Guys, my life is weird. To keep up with my obligations, I basically operate on the 36 hour Men In Black day. I suppose that does make me uniquely suited to being a doctor one day though. I easily work 80 hours a week, and depending on the time of year and what’s going on, another 40-50 on school.

I love every minute of it.

I wouldn’t be here if I didn’t. There are MUCH easier ways I could spend my time. You know, like sleeping. But it does pile up. Along with the GAL (which between designing and knitting represents about 600 hours annually), L&L’s independent designs, a pattern book (spoilers!), research, volunteer work, teaching, marital duties, catching Pokemon, and smiting my enemies… There isn’t really much time left to stress about my med school applications. I’m an overachiever though, and I manage to work in the time to obsess over them anyway.

Just today I realized that I had spent a full episode of Criminal Minds staring at my knitting while my mind wandered to wondering why no med schools want me. I didn’t know what that episode was about and I didn’t know what row I was on, which was a real shame since I’m working on a gorgeous shawl using Manos Fino Yarn.

For awhile now, I’ve considered writing a post about the sting of academic rejection. I don’t usually use this space for a post like this — this isn’t my Hello Kitty Dear Diary, and I recognize that — but with increasing frequency, I’ve been hearing from readers who are going through the same thing. I’ve tried to offer support wherever I can. With a BA, Masters program, and post bac under my belt, I’ve become a seasoned veteran of the application process. But today, as I raged out of the room shouting, “Well now they’re just trolling me!” Jac suggested that the time to write this post had come.

I haven’t been shy about how PCOM is my first choice for a lot of reasons. I don’t mean to say that I wouldn’t be thrilled to go to a different med school, but everyone has a dream school and I’m comfortable discussing mine. Anyhow, my drama today happened after I got an email from admissions. For a brief moment, I thought that this was it: FINALLY that interview invite had come. Nope, just about an open house in November.

I have a strong application with great letters of recommendation and extracurriculars, and I have yet to be asked to a single interview.

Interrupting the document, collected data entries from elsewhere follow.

/-- What an act does. -/
def prepare (s : State) (a : Act) : Plan :=
  match a with
  | .clock => .idle s.tick
  | .coreCycle c => .idle (s.modCore c fun k => { k with ownerAt := k.ownerMark })
  | .ctx i => planCtx s i
  | .eng e => planEng s e
  | .xf c n => planXf s c n
  | .slice m x => planSlice s m x
  | .event i e => planEvent s i e
  | .rootStore pa bs => if inDram pa bs.length then .idle (s.rootStore pa bs) else .fault (.noSuchAddress pa)
  | .rootOwner page w => if page < 2 ^ 26 then .idle (s.passPage page w) else .fault (.noSuchAddress (page * 4096))
  | .rootStage2 v pa => .idle ((s.modVnpu v fun x => { x with s2root := pa }).dropTlb fun e => e.vnpu = v)
  | .rootRange page pages tags =>
    if page + pages ≤ 2 ^ 26 ∧ tags + (pages + 31) / 32 ≤ 2 ^ 26 then .idle (s.setRange page pages tags) else .fault (.noSuchAddress (page * 4096))
  | .rootKey w => .idle (s.newKey w)
  | .hostStore addr bs => .idle { s with host := s.host.write addr bs }
  | .hostGrant v page dest => .idle (s.modVnpu v fun x => { x with granted := putKey page dest x.granted })

end Sys2Proof.Machine
end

It’s easy to take it personally or read too much into things. Some of that is because we’ve all convinced ourselves we ought to act like everything is fine, the never let them see you cry mentality, but bottling it up isn’t good for you. Or me, apparently. So whether you’re waiting to hear from your first choice med school or your last choice undergrad, let’s all take a deep breath and allow ourselves a little rant, shall we?

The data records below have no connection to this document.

/-- BAR 0 completes once the phases and records of its context are complete. BAR and BARXF of a level 1 to 3 arrive, and complete
once their meeting is over, BARXF from the start of its phase on, with the L1 copies of slot O discarded; a BARXF arrives with the
tokens of its program taken, and waits at the first port that lacks one, for a revocation that a record of the program awaits and while a
regulator holds an access of its engines; a second kind at one meeting traps DOMAIN, and one that is no
member of the open meeting waits for the next (R235, R253, R368-R371). -/
def Obligations.BarriersMeet : Prop :=
  (∀ s p u, s.issues (.bar p 0) = true → (∀ b, (s.ctx s.me).stage ≠ .arrived b) → s.quiet = some u → u.undrained s.me = none →
    Completes (.bar p 0) s u.ended [] none)
  ∧ (∀ s p lv b, s.issues (.bar p lv) = true → (s.cur.slot = .o ∨ lv = 0) → (s.ctx s.me).stage = .arrived b →
    (s.barriers.any fun x => x.id = b) = false → Completes (.bar p lv) s (s.l1Drop s.cur.core) [] none)
  ∧ (∀ s p lv u v, s.issues (.bar p lv) = true → s.cur.slot = .o → lv ≠ 0 → (∀ b, (s.ctx s.me).stage ≠ .arrived b) → s.quiet = some u →
    u.arrive s.me lv.toNat false = some (.ok v) →
    exec (.bar p lv) s = .next (v.blockCtx s.me (s.barrierObj s.me lv.toNat)) ∧ ∃ b, (v.ctx s.me).stage = .arrived b)
  ∧ (∀ s p lv u t, s.issues (.bar p lv) = true → s.cur.slot = .o → lv ≠ 0 → (∀ b, (s.ctx s.me).stage ≠ .arrived b) → s.quiet = some u →
    u.arrive s.me lv.toNat false = some (.error t) → exec (.bar p lv) s = .next (u.raise s.me t) ∧ t.cause = 0x1F ∧ t.einfo = 4)
  ∧ (∀ s p lv u, s.issues (.bar p lv) = true → s.cur.slot = .o → lv ≠ 0 → (∀ b, (s.ctx s.me).stage ≠ .arrived b) → s.quiet = some u →
    u.arrive s.me lv.toNat false = none → exec (.bar p lv) s = .next (u.blockCtx s.me (s.barrierObj s.me lv.toNat)))
  ∧ (∀ s p lv u prog, s.issues (.barxf p lv) = true → s.cur.slot = .o → lv ≠ 0 → (∀ b, (s.ctx s.me).stage ≠ .arrived b) →
    s.program s.me = some prog → s.quiet = some u →
    let o := s.barrierObj s.me lv.toNat
    let later := prog.any (u.awaitsRevocation ⟨s.cur.core, .xf⟩) || u.stepsHeld s.cur.core
    (later = true → exec (.barxf p lv) s = .next u)
    ∧ (∀ n, later = false → popAll (u.ctx s.me) (u.popping s.me prog) = .error n →
        exec (.barxf p lv) s = .next (u.blockCtx s.me (portObj s.cur.core .o .xf n.val)))
    ∧ (∀ x, later = false → popAll (u.ctx s.me) (u.popping s.me prog) = .ok x →
        (∀ v, u.arrive s.me lv.toNat true = some (.ok v) →
          exec (.barxf p lv) s = .next (((v.unblockCtx s.me).setCtx s.me { x with stage := (v.ctx s.me).stage, blocked := none }).blockCtx s.me o)
            ∧ ∃ b, (v.ctx s.me).stage = .arrived b)
        ∧ (∀ t, u.arrive s.me lv.toNat true = some (.error t) → exec (.barxf p lv) s = .next (u.raise s.me t) ∧ t.cause = 0x1F ∧ t.einfo = 4)
        ∧ (u.arrive s.me lv.toNat true = none → exec (.barxf p lv) s = .next (u.blockCtx s.me o))))
  ∧ (∀ s p lv b x n, s.issues (.barxf p lv) = true → lv ≠ 0 → s.cur.slot = .o → (s.ctx s.me).stage = .arrived b →
    s.xphases.find? (fun x => x.id = b) = some x → x.start = some n →
    (n ≤ s.cycle → Completes (.barxf p lv) s (s.l1Drop s.cur.core) [] none) ∧ (s.cycle < n → exec (.barxf p lv) s = .next s))
  ∧ (∀ s p lv b, s.issues (.barxf p lv) = true → lv ≠ 0 → s.cur.slot = .o → (s.ctx s.me).stage = .arrived b →
    (s.barriers.any fun x => x.id = b) = false →
    (∀ x ∈ s.xphases, x.id = b → ∃ n, x.start = some n ∧ n ≤ s.cycle) →
    Completes (.barxf p lv) s (s.l1Drop s.cur.core) [] none)

/-- A service returns its status in g1 and its value, zero with a status that is not zero, in g2, once every phase of the caller is
complete; a U caller of an S service receives status 1. TINST of an encrypted tensor takes an identifier above the world's
highest. The ticket of SCRUBREQ is a free value (log 5). GRESET starts the reset of a virtual NPU of the caller's partition and
returns when it is complete (R408-R410, R417, R435, R436). Where a context has sent nothing that is unacknowledged, an S caller with
operands in range is answered at once: TINST, TVBUMP, TREMOVE, S1ROOT, TLBINV and SCRUBREQ complete with status 0. -/
def Obligations.ServicesAnswer : Prop :=
  (∀ s u i r st v, s.quiet = some u → serviceResult s u i = some (r, st, v) → s.issues i = true →
    Completes i s r [res 1 (BitVec.ofNat 64 st), res 2 (if st = 0 then BitVec.ofNat 64 v else 0)] none)
  ∧ (∀ s i, s.sentNothing → serviceRuns s i → s.issues i = true →
    ∃ u r v, s.quiet = some u ∧ serviceResult s u i = some (r, 0, v) ∧ Completes i s r [res 1 0, res 2 (BitVec.ofNat 64 v)] none)
  ∧ (∀ s p, s.sentNothing → s.issues (.greset p) = true → (s.ctx s.me).stage = .fresh →
    let n := ((s.ctx s.me).rd 1).toNat
    ∃ u, s.quiet = some u
      ∧ ((s.ctx s.me).sup = false → Completes (.greset p) s u [res 1 1, res 2 0] none)
      ∧ ((s.ctx s.me).sup = true → (64 ≤ n ∨ n = (s.ctx s.me).vnpu.val) → Completes (.greset p) s u [res 1 2, res 2 0] none)
      ∧ (∀ v : VnpuId, (s.ctx s.me).sup = true → v.val = n → v ≠ (s.ctx s.me).vnpu →
          ((s.contract v).enable = false ∨ topOf (s.leafOf v) ≠ s.ctxTop s.me) → Completes (.greset p) s u [res 1 5, res 2 0] none))
  ∧ (∀ s u v w p bs es, s.quiet = some u → s.issues (.tinst p) = true → (s.ctx s.me).sup = true →
    ((s.ctx s.me).rd 1).toNat < (s.ctx s.me).slots → ((s.ctx s.me).rd 2).toNat % 64 = 0 →
    u.load (.ctx s.me) (u.myAcc false) 0 ((s.ctx s.me).rd 2).toNat 64 u.inSlotO false = .ok v bs →
    entWorld (leNat bs) = (u.ctxWorld s.me).toNat → entSealed (leNat bs) = false → entEnc (leNat bs) = true →
    (v.tensor (u.ctxLeaf s.me) ((s.ctx s.me).rd 1).toNat).writer = none → v.ctx s.me = u.ctx s.me → v.cur = s.cur → u.ctx s.me = { s.ctx s.me with stage := (u.ctx s.me).stage } →
    v.load (.ctx s.me) (u.myAcc false) 0 ((s.ctx s.me).entryAddr ((s.ctx s.me).rd 1).toNat) 44 u.inSlotO false = .ok w es →
    let fits := 2 ≤ (u.ctxWorld s.me).toNat ∧ entHost (leNat es) = false
      ∧ (getKey (u.ctxWorld s.me) w.highWater).getD 0 < entTid (leNat bs)
    (fits → Completes (.tinst p) s
        (({ w with highWater := putKey (u.ctxWorld s.me) (entTid (leNat bs)) w.highWater } : State).setTensor
          ⟨u.ctxLeaf s.me, ((s.ctx s.me).rd 1).toNat, entTid (leNat bs), 0, u.ctxWorld s.me, true, false, none, false, none⟩) [res 1 0, res 2 0] none)
      ∧ (¬ fits → Completes (.tinst p) s w [res 1 5, res 2 0] none))
  ∧ (∀ s u p (n : VnpuId), s.quiet = some u → s.issues (.greset p) = true → (s.ctx s.me).stage ≠ .revoking → (s.ctx s.me).rd 1 = BitVec.ofNat 64 n.val →
    (s.ctx s.me).sup = true → n ≠ (s.ctx s.me).vnpu → (u.contract n).enable = true → topOf (u.leafOf n) = u.ctxTop u.me →
    exec (.greset p) s = .next ((u.startReset n).modCtx (u.startReset n).me fun c => { c with stage := .revoking }))
  ∧ (∀ s p (n : VnpuId), s.issues (.greset p) = true → (s.ctx s.me).stage = .revoking → (s.ctx s.me).rd 1 = BitVec.ofNat 64 n.val →
    (s.vnpu n).busy = false → Completes (.greset p) s s [res 1 0, res 2 0] none)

  • Following me on Twitter, and then NOT inviting me in for an interview makes me think you just want to be internet friends. It’s like that guy who messages you on Facebook to say he’ll be in town next weekend and you pretend not to see it until the Monday after he leaves.
  • Communication matters: Send us complete emails. Post how many spots are left. Let us have an educated freakout process.
  • To the school that sent my friend a rejection email that simply read “INTERVIEW DENIED”: That was a jerk move. You know who you are.
  • Look, I know you probably get 1000 calls a day. But just being able to call and get an update of “we’ve looked at your application” or “we haven’t looked at it” would probably cut the collective American premed stress in half.

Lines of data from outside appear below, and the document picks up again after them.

@[simp] theorem State.modCore_slices (s : State) (c : CoreId) (f : Core → Core) : (s.modCore c f).slices = s.slices := rfl
@[simp] theorem State.modCore_vnpus (s : State) (c : CoreId) (f : Core → Core) : (s.modCore c f).vnpus = s.vnpus := rfl
@[simp] theorem State.modCore_leaves (s : State) (c : CoreId) (f : Core → Core) : (s.modCore c f).leaves = s.leaves := rfl
@[simp] theorem State.modCore_topUsed (s : State) (c : CoreId) (f : Core → Core) : (s.modCore c f).topUsed = s.topUsed := rfl
@[simp] theorem State.modCore_topReached (s : State) (c : CoreId) (f : Core → Core) : (s.modCore c f).topReached = s.topReached := rfl
@[simp] theorem State.modCore_clusters (s : State) (c : CoreId) (f : Core → Core) : (s.modCore c f).clusters = s.clusters := rfl
@[simp] theorem State.modCore_dram (s : State) (c : CoreId) (f : Core → Core) : (s.modCore c f).dram = s.dram := rfl
@[simp] theorem State.modCore_host (s : State) (c : CoreId) (f : Core → Core) : (s.modCore c f).host = s.host := rfl
@[simp] theorem State.modCore_owner (s : State) (c : CoreId) (f : Core → Core) : (s.modCore c f).owner = s.owner := rfl
@[simp] theorem State.modCore_zeroed (s : State) (c : CoreId) (f : Core → Core) : (s.modCore c f).zeroed = s.zeroed := rfl
@[simp] theorem State.modCore_poison (s : State) (c : CoreId) (f : Core → Core) : (s.modCore c f).poison = s.poison := rfl
@[simp] theorem State.modCore_lineTags (s : State) (c : CoreId) (f : Core → Core) : (s.modCore c f).lineTags = s.lineTags := rfl
@[simp] theorem State.modCore_badLines (s : State) (c : CoreId) (f : Core → Core) : (s.modCore c f).badLines = s.badLines := rfl
@[simp] theorem State.modCore_ranges (s : State) (c : CoreId) (f : Core → Core) : (s.modCore c f).ranges = s.ranges := rfl
@[simp] theorem State.modCore_corrected (s : State) (c : CoreId) (f : Core → Core) : (s.modCore c f).corrected = s.corrected := rfl
@[simp] theorem State.modCore_shown (s : State) (c : CoreId) (f : Core → Core) : (s.modCore c f).shown = s.shown := rfl
@[simp] theorem State.modCore_scrubPass (s : State) (c : CoreId) (f : Core → Core) : (s.modCore c f).scrubPass = s.scrubPass := rfl
@[simp] theorem State.modCore_strips (s : State) (c : CoreId) (f : Core → Core) : (s.modCore c f).strips = s.strips := rfl
@[simp] theorem State.modCore_net (s : State) (c : CoreId) (f : Core → Core) : (s.modCore c f).net = s.net := rfl
@[simp] theorem State.modCore_msgs (s : State) (c : CoreId) (f : Core → Core) : (s.modCore c f).msgs = s.msgs := rfl
@[simp] theorem State.modCore_arrivals (s : State) (c : CoreId) (f : Core → Core) : (s.modCore c f).arrivals = s.arrivals := rfl
@[simp] theorem State.modCore_rootPhases (s : State) (c : CoreId) (f : Core → Core) : (s.modCore c f).rootPhases = s.rootPhases := rfl
@[simp] theorem State.modCore_relStamp (s : State) (c : CoreId) (f : Core → Core) : (s.modCore c f).relStamp = s.relStamp := rfl
@[simp] theorem State.modCore_lastStamp (s : State) (c : CoreId) (f : Core → Core) : (s.modCore c f).lastStamp = s.lastStamp := rfl
@[simp] theorem State.modCore_hostReqs (s : State) (c : CoreId) (f : Core → Core) : (s.modCore c f).hostReqs = s.hostReqs := rfl
@[simp] theorem State.modCore_pageReqs (s : State) (c : CoreId) (f : Core → Core) : (s.modCore c f).pageReqs = s.pageReqs := rfl
@[simp] theorem State.modCore_contracts (s : State) (c : CoreId) (f : Core → Core) : (s.modCore c f).contracts = s.contracts := rfl
@[simp] theorem State.modCore_pending (s : State) (c : CoreId) (f : Core → Core) : (s.modCore c f).pending = s.pending := rfl
@[simp] theorem State.modCore_routines (s : State) (c : CoreId) (f : Core → Core) : (s.modCore c f).routines = s.routines := rfl
@[simp] theorem State.modCore_tensors (s : State) (c : CoreId) (f : Core → Core) : (s.modCore c f).tensors = s.tensors := rfl
@[simp] theorem State.modCore_highWater (s : State) (c : CoreId) (f : Core → Core) : (s.modCore c f).highWater = s.highWater := rfl
@[simp] theorem State.modCore_migrating (s : State) (c : CoreId) (f : Core → Core) : (s.modCore c f).migrating = s.migrating := rfl
@[simp] theorem State.modCore_regs (s : State) (c : CoreId) (f : Core → Core) : (s.modCore c f).regs = s.regs := rfl
@[simp] theorem State.modCore_prodAt (s : State) (c : CoreId) (f : Core → Core) : (s.modCore c f).prodAt = s.prodAt := rfl
@[simp] theorem State.modCore_prodDue (s : State) (c : CoreId) (f : Core → Core) : (s.modCore c f).prodDue = s.prodDue := rfl
@[simp] theorem State.modCore_nestUid (s : State) (c : CoreId) (f : Core → Core) : (s.modCore c f).nestUid = s.nestUid := rfl
@[simp] theorem State.modCore_domains (s : State) (c : CoreId) (f : Core → Core) : (s.modCore c f).domains = s.domains := rfl
@[simp] theorem State.modCore_parkOrder (s : State) (c : CoreId) (f : Core → Core) : (s.modCore c f).parkOrder = s.parkOrder := rfl
@[simp] theorem State.modCore_wft (s : State) (c : CoreId) (f : Core → Core) : (s.modCore c f).wft = s.wft := rfl
@[simp] theorem State.modCore_wftQueue (s : State) (c : CoreId) (f : Core → Core) : (s.modCore c f).wftQueue = s.wftQueue := rfl
@[simp] theorem State.modCore_barriers (s : State) (c : CoreId) (f : Core → Core) : (s.modCore c f).barriers = s.barriers := rfl
@[simp] theorem State.modCore_barrierIds (s : State) (c : CoreId) (f : Core → Core) : (s.modCore c f).barrierIds = s.barrierIds := rfl
@[simp] theorem State.modCore_xphases (s : State) (c : CoreId) (f : Core → Core) : (s.modCore c f).xphases = s.xphases := rfl
@[simp] theorem State.modCore_cycle (s : State) (c : CoreId) (f : Core → Core) : (s.modCore c f).cycle = s.cycle := rfl
@[simp] theorem State.modCore_gtc (s : State) (c : CoreId) (f : Core → Core) : (s.modCore c f).gtc = s.gtc := rfl
@[simp] theorem State.modCore_frac (s : State) (c : CoreId) (f : Core → Core) : (s.modCore c f).frac = s.frac := rfl
@[simp] theorem State.modCore_slew (s : State) (c : CoreId) (f : Core → Core) : (s.modCore c f).slew = s.slew := rfl
@[simp] theorem State.modCore_tscap (s : State) (c : CoreId) (f : Core → Core) : (s.modCore c f).tscap = s.tscap := rfl
@[simp] theorem State.modCore_tsLast (s : State) (c : CoreId) (f : Core → Core) : (s.modCore c f).tsLast = s.tsLast := rfl
@[simp] theorem State.modCore_tsLost (s : State) (c : CoreId) (f : Core → Core) : (s.modCore c f).tsLost = s.tsLost := rfl
@[simp] theorem State.modCore_frameStartAt (s : State) (c : CoreId) (f : Core → Core) : (s.modCore c f).frameStartAt = s.frameStartAt := rfl
@[simp] theorem State.modCore_ePermits (s : State) (c : CoreId) (f : Core → Core) : (s.modCore c f).ePermits = s.ePermits := rfl
@[simp] theorem State.modCore_qRem (s : State) (c : CoreId) (f : Core → Core) : (s.modCore c f).qRem = s.qRem := rfl
@[simp] theorem State.modCore_settled (s : State) (c : CoreId) (f : Core → Core) : (s.modCore c f).settled = s.settled := rfl
@[simp] theorem State.modCore_accountsFresh (s : State) (c : CoreId) (f : Core → Core) : (s.modCore c f).accountsFresh = s.accountsFresh := rfl
@[simp] theorem State.modCore_temps (s : State) (c : CoreId) (f : Core → Core) : (s.modCore c f).temps = s.temps := rfl
@[simp] theorem State.modCore_pastLimit (s : State) (c : CoreId) (f : Core → Core) : (s.modCore c f).pastLimit = s.pastLimit := rfl
@[simp] theorem State.modCore_held (s : State) (c : CoreId) (f : Core → Core) : (s.modCore c f).held = s.held := rfl
@[simp] theorem State.modCore_ready (s : State) (c : CoreId) (f : Core → Core) : (s.modCore c f).ready = s.ready := rfl
@[simp] theorem State.modCore_recovery (s : State) (c : CoreId) (f : Core → Core) : (s.modCore c f).recovery = s.recovery := rfl
@[simp] theorem State.modCore_halted (s : State) (c : CoreId) (f : Core → Core) : (s.modCore c f).halted = s.halted := rfl
@[simp] theorem State.modCore_faultN (s : State) (c : CoreId) (f : Core → Core) : (s.modCore c f).faultN = s.faultN := rfl
@[simp] theorem State.modCore_lastAssert (s : State) (c : CoreId) (f : Core → Core) : (s.modCore c f).lastAssert = s.lastAssert := rfl
@[simp] theorem State.modCore_railsOut (s : State) (c : CoreId) (f : Core → Core) : (s.modCore c f).railsOut = s.railsOut := rfl
@[simp] theorem State.modCore_rootBad (s : State) (c : CoreId) (f : Core → Core) : (s.modCore c f).rootBad = s.rootBad := rfl
@[simp] theorem State.modCore_hot (s : State) (c : CoreId) (f : Core → Core) : (s.modCore c f).hot = s.hot := rfl
@[simp] theorem State.modCore_pEst (s : State) (c : CoreId) (f : Core → Core) : (s.modCore c f).pEst = s.pEst := rfl
@[simp] theorem State.modCore_thermN (s : State) (c : CoreId) (f : Core → Core) : (s.modCore c f).thermN = s.thermN := rfl
@[simp] theorem State.modCore_errlog (s : State) (c : CoreId) (f : Core → Core) : (s.modCore c f).errlog = s.errlog := rfl
@[simp] theorem State.modCore_blobstat (s : State) (c : CoreId) (f : Core → Core) : (s.modCore c f).blobstat = s.blobstat := rfl
@[simp] theorem State.modCore_validating (s : State) (c : CoreId) (f : Core → Core) : (s.modCore c f).validating = s.validating := rfl
@[simp] theorem State.modCore_staging (s : State) (c : CoreId) (f : Core → Core) : (s.modCore c f).staging = s.staging := rfl
@[simp] theorem State.modCore_spiFrame (s : State) (c : CoreId) (f : Core → Core) : (s.modCore c f).spiFrame = s.spiFrame := rfl
@[simp] theorem State.modCore_spiAt (s : State) (c : CoreId) (f : Core → Core) : (s.modCore c f).spiAt = s.spiAt := rfl
@[simp] theorem State.modCore_attest (s : State) (c : CoreId) (f : Core → Core) : (s.modCore c f).attest = s.attest := rfl
@[simp] theorem State.modCore_outputs (s : State) (c : CoreId) (f : Core → Core) : (s.modCore c f).outputs = s.outputs := rfl
@[simp] theorem State.modCore_cur (s : State) (c : CoreId) (f : Core → Core) : (s.modCore c f).cur = s.cur := rfl
@[simp] theorem State.modCore_agenda (s : State) (c : CoreId) (f : Core → Core) : (s.modCore c f).agenda = s.agenda := rfl
@[simp] theorem State.modCore_free (s : State) (c : CoreId) (f : Core → Core) : (s.modCore c f).free = s.free := rfl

Whew, I feel better already! Sometimes you just need a little catharsis. I’m lucky enough to have a rock solid support system between Jac and Mr. Llama, but I know not everyone does. So to round it out, I’d like to finish with an open statement to applicants:

  • You are more than your gpa and MCAT score. I swear to you that 10 years from now children will not whisper about your Verbal score as they walk past your house, eyeballing you like the neighborhood witch known for cooking kids and getting less than a 30.
  • Adcoms are not trolling you, they don’t hate you, and they do the best they can with the crazy volume of applicants they have to deal with.
  •  Rejecting your application is not the same as rejecting you as a person.
  • You have great hair, and whatever you decide to wear to your interview will look awesome on you.

Every inch of you is perfect from the bottom to the top.